Feature Evaluation and Selection
---------------------------------
``evaluate_features()`` scores each generated feature using mutual information (classification) or Pearson/Spearman correlation (regression). Use the results to select only features that provide real signal before training your final model.

.. code-block:: python

    # Score features on training data
    eval_result = engineer.evaluate_features(X_train, y_train, is_transformed=False)
    print(eval_result.summary())

    # Select features with a positive mutual information score
    scores = eval_result.summary()
    good_features = scores[scores["mutual_information"] > 0].index.tolist()

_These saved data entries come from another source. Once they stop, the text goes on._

/-! ### The resynchronisation keeps every field but the buffer, its length and the count (R166) -/

@[simp] theorem State.resync_config : s.resync.config = s.config := by unfold State.resync; split <;> rfl
@[simp] theorem State.resync_target : s.resync.target = s.target := by unfold State.resync; split <;> rfl
@[simp] theorem State.resync_expid : s.resync.expid = s.expid := by unfold State.resync; split <;> rfl
@[simp] theorem State.resync_deadline : s.resync.deadline = s.deadline := by unfold State.resync; split <;> rfl
@[simp] theorem State.resync_elapsed : s.resync.elapsed = s.elapsed := by unfold State.resync; split <;> rfl
@[simp] theorem State.resync_rxBusy : s.resync.rxBusy = s.rxBusy := by unfold State.resync; split <;> rfl
@[simp] theorem State.resync_doneCause : s.resync.doneCause = s.doneCause := by unfold State.resync; split <;> rfl
@[simp] theorem State.resync_txbuf : s.resync.txbuf = s.txbuf := by unfold State.resync; split <;> rfl
@[simp] theorem State.resync_txptr : s.resync.txptr = s.txptr := by unfold State.resync; split <;> rfl
@[simp] theorem State.resync_lastcmd : s.resync.lastcmd = s.lastcmd := by unfold State.resync; split <;> rfl
@[simp] theorem State.resync_lastcmdValid : s.resync.lastcmdValid = s.lastcmdValid := by unfold State.resync; split <;> rfl
@[simp] theorem State.resync_err : s.resync.err = s.err := by unfold State.resync; split <;> rfl
@[simp] theorem State.resync_resKind : s.resync.resKind = s.resKind := by unfold State.resync; split <;> rfl
@[simp] theorem State.resync_resFail : s.resync.resFail = s.resFail := by unfold State.resync; split <;> rfl
@[simp] theorem State.resync_mode : s.resync.mode = s.mode := by unfold State.resync; split <;> rfl
@[simp] theorem State.resync_fwDay : s.resync.fwDay = s.fwDay := by unfold State.resync; split <;> rfl
@[simp] theorem State.resync_fwMonth : s.resync.fwMonth = s.fwMonth := by unfold State.resync; split <;> rfl
@[simp] theorem State.resync_fwYear : s.resync.fwYear = s.fwYear := by unfold State.resync; split <;> rfl
@[simp] theorem State.resync_pm25Raw : s.resync.pm25Raw = s.pm25Raw := by unfold State.resync; split <;> rfl
@[simp] theorem State.resync_pm10Raw : s.resync.pm10Raw = s.pm10Raw := by unfold State.resync; split <;> rfl
@[simp] theorem State.resync_rdata : s.resync.rdata = s.rdata := by unfold State.resync; split <;> rfl
@[simp] theorem State.resync_rxLine : s.resync.rxLine = s.rxLine := by unfold State.resync; split <;> rfl
@[simp] theorem State.resync_txLine : s.resync.txLine = s.txLine := by unfold State.resync; split <;> rfl
@[simp] theorem State.resync_sched : s.resync.sched = s.sched := by unfold State.resync; split <;> rfl

end Sys2Proof.Machine
end

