theorem frame_head (e : CatalogEntry) : (frame e)[0] = e.header[0] := by
  simp [← Vector.getElem_toList, frame_toList]

/-! ### The assembler on the operands of R94 -/

theorem assemble_of_wf {cfg : Config} {line : AsmLine} (h : line.wf = true) :
    assemble cfg line = expandLine cfg line := by
  rw [assemble, if_pos h]

theorem commandEntry_of_code (cfg : Config) {cmd : CmdOperand} {c : Fin nCmd} (h : commandCode cmd = c.val) :
    commandEntry cfg cmd = some cfg.catalog[c] := by
  simp [commandEntry, h]

theorem inCatalog_of_code {cmd : CmdOperand} {c : Fin nCmd} (h : commandCode cmd = c.val) :
    cmd.inCatalog = true := by
  cases cmd with
  | code n => exact decide_eq_true (h.trans_lt c.isLt)
  | name c' => rfl

/-- COLLECT.FOR takes the expId of the configured entry and the full response length, whether the entry is named or
numbered (R94). -/
theorem assemble_collectFor (cfg : Config) {cmd : CmdOperand} {c : Fin nCmd} {d : Nat}
    (h : commandCode cmd = c.val) (hd : d < 2 ^ deadlineW) :
    assemble cfg (.collectFor cmd d) = some (.collect cfg.catalog[c].expId 10 (BitVec.ofNat deadlineW d)) := by
  rw [assemble_of_wf (by simp [AsmLine.wf, inCatalog_of_code h, hd]), expandLine,
    commandEntry_of_code cfg h]
  rfl

/-- The number of a register, written out, names that register (R40, R93). -/
theorem assemble_rdreg_number (cfg : Config) (r : Reg) :
    assemble cfg (.rdreg (.number r.number.toNat)) = some (.rdreg r) := by
  have hwf : (AsmLine.rdreg (.number r.number.toNat)).wf = true := decide_eq_true r.number.isLt
  rw [assemble_of_wf hwf]
  simp [expandLine, registerOf]

/-! ### The statements -/

/-- Settles O3. Rows are told apart by the decoder: a word that selects two rows decodes to the form of each. -/
theorem opcodeMapSelectsTheDecodedForm : Obligations.OpcodeMapSelectsTheDecodedForm := by
  unfold Obligations.OpcodeMapSelectsTheDecodedForm
  refine ⟨rfl, ?atMostOne, ?ofDecode, fun w r hr => decode_of_row_selects hr,
    fun w hop => ⟨_, decode_of_five_le_op hop⟩⟩
  case atMostOne =>
    intro w r hr r' hr' h h'
    obtain ⟨i, hi, rfl⟩ := decode_of_row_selects hr h
    obtain ⟨j, hj, rfl⟩ := decode_of_row_selects hr' h'
    rw [Except.ok.inj (hi.symm.trans hj)]
  case ofDecode =>
    exact fun w i h => ⟨i.row_mem_opcodeMap, (i.row_selects_iff w).2 (fixedFields_of_decode h)⟩

/-- Settles O5, by the decoder's equation for each OP. -/
theorem illegalWordsRaiseIllegalOp : Obligations.IllegalWordsRaiseIllegalOp := by
  unfold Obligations.IllegalWordsRaiseIllegalOp
  refine ⟨?illegal, ?legal, fun s => ⟨opEvent_of_decode_error s rfl, opEvent_of_decode_error s rfl⟩⟩
  case illegal =>
    rintro w s (hop | ⟨hop, hr⟩ | ⟨hop, hr⟩ | ⟨hop, hr⟩ | ⟨hop, hr⟩ | ⟨hop, hr⟩)
    · exact opEvent_of_decode_error s (decode_of_five_le_op hop)
    · exact opEvent_of_decode_error s ((decode_of_op_zero hop).trans (if_neg hr))
    · exact opEvent_of_decode_error s ((decode_of_op_one hop).trans (if_neg hr))
    · exact opEvent_of_decode_error s ((decode_of_op_two hop).trans (if_neg hr))
    · exact opEvent_of_decode_error s ((decode_of_op_three hop).trans (if_neg hr))
    · exact opEvent_of_decode_error s ((decode_of_op_four hop).trans (if_neg hr))
  case legal =>
    rintro w (⟨hop, hr⟩ | ⟨hop, hr⟩ | ⟨hop, hr⟩ | ⟨hop, hr⟩ | ⟨hop, hr⟩)
    · exact ⟨_, (decode_of_op_zero hop).trans (if_pos hr)⟩
    · exact ⟨_, (decode_of_op_one hop).trans (if_pos hr)⟩
    · exact ⟨_, (decode_of_op_two hop).trans (if_pos hr)⟩
    · exact ⟨_, (decode_of_op_three hop).trans (if_pos hr)⟩
    · exact ⟨_, (decode_of_op_four hop).trans (if_pos hr)⟩

/-- Settles O21: each byte is read off the frame as a list. -/
theorem commandFrameLayout : Obligations.CommandFrameLayout := by
  unfold Obligations.CommandFrameLayout
  refine ⟨fun e => ⟨frame_toList e, Vector.length_toList, frame_head e, ?bytes⟩, fun c k hk hwf => ?head⟩
  case bytes => simp [← Vector.getElem_toList, frame_toList, hdrLen]
  case head => rw [frame_head, Config.header_head_of_wf hwf]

    # Build train and test sets with only the selected features
    base_cols = X_train.columns.tolist()
    X_train_eng = engineer.transform(X_train)[base_cols + good_features]
    X_test_eng = engineer.transform(X_test)[base_cols + good_features]


Production Pipeline
--------------------
After evaluating and selecting features, export them to a ``FeatureEngineeringTransformer`` for use in a scikit-learn ``Pipeline``. This separates the LLM exploration phase from deterministic production inference.

.. code-block:: python

    from sklearn.pipeline import Pipeline
    from xgboost import XGBClassifier
    from skfeaturellm import LLMFeatureEngineer, FeatureEngineeringTransformer

    # --- Exploration: fit and evaluate ---
    engineer = LLMFeatureEngineer(
        problem_type="classification",
        model_name="gpt-4o",
        max_features=10,
    )
    engineer.fit(X_train, y=y_train, feature_descriptions=feature_descriptions)
    engineer.transform(X_train)  # populates generated_features

    # Evaluate and select
    eval_result = engineer.evaluate_features(X_train, y_train)
    good_features = (
        eval_result.summary()[eval_result.summary()["mutual_information"] > 0]
        .index.tolist()
    )

    # --- Production: export to a deterministic transformer ---
    transformer = engineer.to_transformer(features=good_features)

    pipeline = Pipeline([
        ("features", transformer),
        ("model", XGBClassifier()),
    ])
    pipeline.fit(X_train, y_train)
    y_pred = pipeline.predict(X_test)


Saving and Loading
------------------
Serialize the ``FeatureEngineeringTransformer`` to JSON so the LLM is never called again. Only the transformation configs are stored — call ``fit()`` to re-learn stateful parameters (e.g., bin edges) on any data split.

.. code-block:: python

    from skfeaturellm import FeatureEngineeringTransformer

    # Save transformation configs
    transformer.save("transformer.json")

    # Restore in a later session or on a different machine
    loaded = FeatureEngineeringTransformer.load("transformer.json")

    # Fit on training data and apply — no LLM call required
    pipeline = Pipeline([("features", loaded), ("model", XGBClassifier())])
    pipeline.fit(X_train, y_train)
    y_pred = pipeline.predict(X_test)


Notebook Tutorial
-----------------
A complete end-to-end tutorial using the `Bank Loan Credit Risk dataset <https://www.kaggle.com/datasets/udaymalviya/bank-loan-data>`_ is available as a Jupyter notebook in the ``examples/`` directory of the repository:

- `01_SKFeatureLLM_Tutorial.ipynb <https://github.com/RobertoCorti/skfeaturellm/blob/main/examples/01_SKFeatureLLM_Tutorial.ipynb>`_

The notebook covers: data loading with ``kagglehub``, baseline XGBoost, LLM feature engineering with dataset statistics injection, per-feature evaluation, feature selection, and production deployment with ``FeatureEngineeringTransformer`` inside a scikit-learn ``Pipeline``.